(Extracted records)
-- ==== Sys2Proof/Config/Host.lean ====
section
/-!
DEFINITION. Section 0x30 of the image (R360) and what a host sends: a submission entry (R353), with the operations of
R354, and the events of its PCI Express link (R347).
-/

namespace Sys2Proof

/-- A query lane of a port record (R360). -/
structure LaneRec where
  budgetUs : Nat
  nextMinor : Bool
  thisMajor : Bool
  maxOutstanding : Nat
  deriving DecidableEq, Repr

/-- A port record (R360). -/
structure HostPortRec where
  enable : Bool
  maxForks : Nat
  resultStoreKib : Nat
  streamBw : Nat
  lanes : List LaneRec
  deriving DecidableEq, Repr

/-- A host model record (R360). -/
structure HostModel where
  program : Nat
  modeMask : List Nat
  costUs : Nat
  outCh : Nat
  outFormat : Nat
  usesSeq : Bool
  inProduct : Nat
  deriving DecidableEq, Repr

/-- A grid product record (R360). -/
structure ProductRec where
  modeMask : List Nat
  format : Nat
  channels : Nat
  descs : List Nat
  deriving DecidableEq, Repr

/-- Section 0x30 (R360). -/
structure HostSection where
  privPort : Option Nat
  privKeyDigest : Nat
  gridSeq : Nat
  trackSeqBase : Nat
  ports : List HostPortRec
  models : List HostModel
  products : List ProductRec
  deriving DecidableEq, Repr

/-- A submission entry (R353). -/
structure Submission where
  op : BitVec 8
  lane : Nat
  thisMajor : Bool
  queryId : BitVec 32
  args : List Word
  resultAddr : Nat
  resultLen : Nat
  deriving DecidableEq, Repr

/-- The events of a port's PCI Express link that close its session (R347), Hn_PERST_N (R481), and the link's return. -/
inductive PcieEvent where
  | linkDown | hotReset | flr | d3hot | busMasterClear | perst | busMasterSet | linkUp
  deriving DecidableEq, Repr

/-- What the Keccak engine finds of a PRIV_CLAIM's buffer (R359): the SHAKE256 digest of the public key in it, and whether the
signature holds. -/
structure PrivClaim where
  keyDigest : Nat
  signatureHolds : Bool
  deriving DecidableEq, Repr

end Sys2Proof
end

What this task involves –
If a line in the records contains "HostModel", report it.

Task solution –
structure HostModel where
  models : List HostModel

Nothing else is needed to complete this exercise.